** Data shown follows **

@[simp] theorem State.setStaged_pending (s : State) (set : Settings) : (s.setStaged set).pending = s.pending := rfl
@[simp] theorem State.setStaged_supply (s : State) (set : Settings) : (s.setStaged set).supply = s.supply := rfl
@[simp] theorem State.setStaged_time (s : State) (set : Settings) : (s.setStaged set).time = s.time := rfl
@[simp] theorem State.setStaged_meas (s : State) (set : Settings) : (s.setStaged set).meas = s.meas := rfl
@[simp] theorem State.setStaged_tracker (s : State) (set : Settings) : (s.setStaged set).tracker = s.tracker := rfl
@[simp] theorem State.setStaged_capture (s : State) (set : Settings) : (s.setStaged set).capture = s.capture := rfl
@[simp] theorem State.setStaged_agg (s : State) (set : Settings) : (s.setStaged set).agg = s.agg := rfl
@[simp] theorem State.setStaged_store (s : State) (set : Settings) : (s.setStaged set).store = s.store := rfl
@[simp] theorem State.setStaged_settings (s : State) (set : Settings) : (s.setStaged set).settings = { s.settings with staged := set } := rfl
@[simp] theorem State.setStaged_cases (s : State) (set : Settings) : (s.setStaged set).cases = s.cases := rfl
@[simp] theorem State.setStaged_link (s : State) (set : Settings) : (s.setStaged set).link = s.link := rfl
@[simp] theorem State.setStaged_reports (s : State) (set : Settings) : (s.setStaged set).reports = s.reports := rfl

@[simp] theorem State.handOver_pending (s : State) (q : HostRequest) : (s.handOver q).pending = s.pending := rfl
@[simp] theorem State.handOver_supply (s : State) (q : HostRequest) : (s.handOver q).supply = s.supply := rfl
@[simp] theorem State.handOver_time (s : State) (q : HostRequest) : (s.handOver q).time = s.time := rfl
@[simp] theorem State.handOver_meas (s : State) (q : HostRequest) : (s.handOver q).meas = s.meas := rfl
@[simp] theorem State.handOver_tracker (s : State) (q : HostRequest) : (s.handOver q).tracker = s.tracker := rfl
@[simp] theorem State.handOver_capture (s : State) (q : HostRequest) : (s.handOver q).capture = s.capture := rfl
@[simp] theorem State.handOver_agg (s : State) (q : HostRequest) : (s.handOver q).agg = s.agg := rfl
@[simp] theorem State.handOver_store (s : State) (q : HostRequest) : (s.handOver q).store = { s.store with hostRequest := some q } := rfl
@[simp] theorem State.handOver_settings (s : State) (q : HostRequest) : (s.handOver q).settings = s.settings := rfl
@[simp] theorem State.handOver_cases (s : State) (q : HostRequest) : (s.handOver q).cases = s.cases := rfl
@[simp] theorem State.handOver_link (s : State) (q : HostRequest) : (s.handOver q).link = s.link := rfl
@[simp] theorem State.handOver_reports (s : State) (q : HostRequest) : (s.handOver q).reports = s.reports := rfl

@[simp] theorem State.latch_pending (s : State) (c : Cause) : (s.latch c).pending = s.pending := rfl
@[simp] theorem State.latch_supply (s : State) (c : Cause) : (s.latch c).supply = s.supply := rfl
@[simp] theorem State.latch_time (s : State) (c : Cause) : (s.latch c).time = s.time := rfl
@[simp] theorem State.latch_meas (s : State) (c : Cause) : (s.latch c).meas = s.meas := rfl
@[simp] theorem State.latch_tracker (s : State) (c : Cause) : (s.latch c).tracker = s.tracker := rfl
@[simp] theorem State.latch_capture (s : State) (c : Cause) : (s.latch c).capture = s.capture := rfl
@[simp] theorem State.latch_agg (s : State) (c : Cause) : (s.latch c).agg = s.agg := rfl
@[simp] theorem State.latch_store (s : State) (c : Cause) : (s.latch c).store = s.store := rfl
@[simp] theorem State.latch_settings (s : State) (c : Cause) : (s.latch c).settings = s.settings := rfl
@[simp] theorem State.latch_cases (s : State) (c : Cause) : (s.latch c).cases = s.cases := rfl
@[simp] theorem State.latch_link (s : State) (c : Cause) : (s.latch c).link = s.link.latch c := rfl
@[simp] theorem State.latch_reports (s : State) (c : Cause) : (s.latch c).reports = s.reports := rfl

@[simp] theorem State.judgeExport_pending (s : State) : (s.judgeExport).pending = s.pending := rfl
@[simp] theorem State.judgeExport_supply (s : State) : (s.judgeExport).supply = s.supply := rfl
@[simp] theorem State.judgeExport_time (s : State) : (s.judgeExport).time = s.time := rfl
@[simp] theorem State.judgeExport_meas (s : State) : (s.judgeExport).meas = s.meas := rfl
@[simp] theorem State.judgeExport_tracker (s : State) : (s.judgeExport).tracker = s.tracker := rfl
@[simp] theorem State.judgeExport_capture (s : State) : (s.judgeExport).capture = s.capture := rfl
@[simp] theorem State.judgeExport_agg (s : State) : (s.judgeExport).agg = s.agg := rfl
@[simp] theorem State.judgeExport_store (s : State) : (s.judgeExport).store = s.store := rfl
@[simp] theorem State.judgeExport_settings (s : State) : (s.judgeExport).settings = s.settings := rfl
@[simp] theorem State.judgeExport_cases (s : State) : (s.judgeExport).cases = s.cases := rfl
@[simp] theorem State.judgeExport_link (s : State) : (s.judgeExport).link = s.link.judgeExport s.store.unexportedList.length s.store.saturated := rfl
@[simp] theorem State.judgeExport_reports (s : State) : (s.judgeExport).reports = s.reports := rfl

@[simp] theorem State.reportClock_pending (s : State) : (s.reportClock).pending = s.pending := rfl
@[simp] theorem State.reportClock_supply (s : State) : (s.reportClock).supply = s.supply := rfl
@[simp] theorem State.reportClock_time (s : State) : (s.reportClock).time = s.time := rfl
@[simp] theorem State.reportClock_meas (s : State) : (s.reportClock).meas = s.meas := rfl
@[simp] theorem State.reportClock_tracker (s : State) : (s.reportClock).tracker = s.tracker := rfl
@[simp] theorem State.reportClock_capture (s : State) : (s.reportClock).capture = s.capture := rfl
@[simp] theorem State.reportClock_agg (s : State) : (s.reportClock).agg = s.agg := rfl
@[simp] theorem State.reportClock_store (s : State) : (s.reportClock).store = s.store := rfl
@[simp] theorem State.reportClock_settings (s : State) : (s.reportClock).settings = s.settings := rfl
@[simp] theorem State.reportClock_cases (s : State) : (s.reportClock).cases = s.cases := rfl
@[simp] theorem State.reportClock_link (s : State) : (s.reportClock).link = s.link.judgeClock s.clockCondition := rfl
@[simp] theorem State.reportClock_reports (s : State) : (s.reportClock).reports = s.reports := rfl

@[simp] theorem State.answer_pending (s : State) (b : List Byte) : (s.answer b).pending = s.pending := rfl
@[simp] theorem State.answer_supply (s : State) (b : List Byte) : (s.answer b).supply = s.supply := rfl
@[simp] theorem State.answer_time (s : State) (b : List Byte) : (s.answer b).time = s.time := rfl
@[simp] theorem State.answer_meas (s : State) (b : List Byte) : (s.answer b).meas = s.meas := rfl
@[simp] theorem State.answer_tracker (s : State) (b : List Byte) : (s.answer b).tracker = s.tracker := rfl
@[simp] theorem State.answer_capture (s : State) (b : List Byte) : (s.answer b).capture = s.capture := rfl
@[simp] theorem State.answer_agg (s : State) (b : List Byte) : (s.answer b).agg = s.agg := rfl
@[simp] theorem State.answer_store (s : State) (b : List Byte) : (s.answer b).store = s.store := rfl
@[simp] theorem State.answer_settings (s : State) (b : List Byte) : (s.answer b).settings = s.settings := rfl
@[simp] theorem State.answer_cases (s : State) (b : List Byte) : (s.answer b).cases = s.cases := rfl
@[simp] theorem State.answer_link (s : State) (b : List Byte) : (s.answer b).link = (s.link.answer b).choose s.time.base := rfl
@[simp] theorem State.answer_reports (s : State) (b : List Byte) : (s.answer b).reports = s.reports := rfl

@[simp] theorem State.reply_pending (s : State) (st : Status) (b : List Byte) : (s.reply st b).pending = s.pending := rfl
@[simp] theorem State.reply_supply (s : State) (st : Status) (b : List Byte) : (s.reply st b).supply = s.supply := rfl
@[simp] theorem State.reply_time (s : State) (st : Status) (b : List Byte) : (s.reply st b).time = s.time := rfl
@[simp] theorem State.reply_meas (s : State) (st : Status) (b : List Byte) : (s.reply st b).meas = s.meas := rfl
@[simp] theorem State.reply_tracker (s : State) (st : Status) (b : List Byte) : (s.reply st b).tracker = s.tracker := rfl
@[simp] theorem State.reply_capture (s : State) (st : Status) (b : List Byte) : (s.reply st b).capture = s.capture := rfl
@[simp] theorem State.reply_agg (s : State) (st : Status) (b : List Byte) : (s.reply st b).agg = s.agg := rfl
@[simp] theorem State.reply_store (s : State) (st : Status) (b : List Byte) : (s.reply st b).store = s.store := rfl
@[simp] theorem State.reply_settings (s : State) (st : Status) (b : List Byte) : (s.reply st b).settings = s.settings := rfl
@[simp] theorem State.reply_cases (s : State) (st : Status) (b : List Byte) : (s.reply st b).cases = s.cases := rfl
@[simp] theorem State.reply_link (s : State) (st : Status) (b : List Byte) : (s.reply st b).link = (s.link.answer (field 1 st.code ++ b)).choose s.time.base := rfl
@[simp] theorem State.reply_reports (s : State) (st : Status) (b : List Byte) : (s.reply st b).reports = s.reports := rfl

@[simp] theorem State.holdRequest_pending (s : State) (kind tag : Byte) : (s.holdRequest kind tag).pending = s.pending := rfl
@[simp] theorem State.holdRequest_supply (s : State) (kind tag : Byte) : (s.holdRequest kind tag).supply = s.supply := rfl
@[simp] theorem State.holdRequest_time (s : State) (kind tag : Byte) : (s.holdRequest kind tag).time = s.time := rfl
@[simp] theorem State.holdRequest_meas (s : State) (kind tag : Byte) : (s.holdRequest kind tag).meas = s.meas := rfl
@[simp] theorem State.holdRequest_tracker (s : State) (kind tag : Byte) : (s.holdRequest kind tag).tracker = s.tracker := rfl
@[simp] theorem State.holdRequest_capture (s : State) (kind tag : Byte) : (s.holdRequest kind tag).capture = s.capture := rfl
@[simp] theorem State.holdRequest_agg (s : State) (kind tag : Byte) : (s.holdRequest kind tag).agg = s.agg := rfl
@[simp] theorem State.holdRequest_store (s : State) (kind tag : Byte) : (s.holdRequest kind tag).store = s.store := rfl
@[simp] theorem State.holdRequest_settings (s : State) (kind tag : Byte) : (s.holdRequest kind tag).settings = s.settings := rfl
@[simp] theorem State.holdRequest_cases (s : State) (kind tag : Byte) : (s.holdRequest kind tag).cases = s.cases := rfl
@[simp] theorem State.holdRequest_link (s : State) (kind tag : Byte) : (s.holdRequest kind tag).link = { s.link with slot := some ⟨kind, tag, none⟩ } := rfl
@[simp] theorem State.holdRequest_reports (s : State) (kind tag : Byte) : (s.holdRequest kind tag).reports = s.reports := rfl

end Sys2Proof.Machine
end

** End of Data shown **

> **What you are asked to do**
Using the entries above, return exactly the lines from the line with "st b).settings = s.settings := rfl" to the line with "tag).time = s.time := rfl", counting both of those lines.

> **Solved exercise**
@[simp] theorem State.reply_settings (s : State) (st : Status) (b : List Byte) : (s.reply st b).settings = s.settings := rfl
@[simp] theorem State.reply_cases (s : State) (st : Status) (b : List Byte) : (s.reply st b).cases = s.cases := rfl
@[simp] theorem State.reply_link (s : State) (st : Status) (b : List Byte) : (s.reply st b).link = (s.link.answer (field 1 st.code ++ b)).choose s.time.base := rfl
@[simp] theorem State.reply_reports (s : State) (st : Status) (b : List Byte) : (s.reply st b).reports = s.reports := rfl

@[simp] theorem State.holdRequest_pending (s : State) (kind tag : Byte) : (s.holdRequest kind tag).pending = s.pending := rfl
@[simp] theorem State.holdRequest_supply (s : State) (kind tag : Byte) : (s.holdRequest kind tag).supply = s.supply := rfl
@[simp] theorem State.holdRequest_time (s : State) (kind tag : Byte) : (s.holdRequest kind tag).time = s.time := rfl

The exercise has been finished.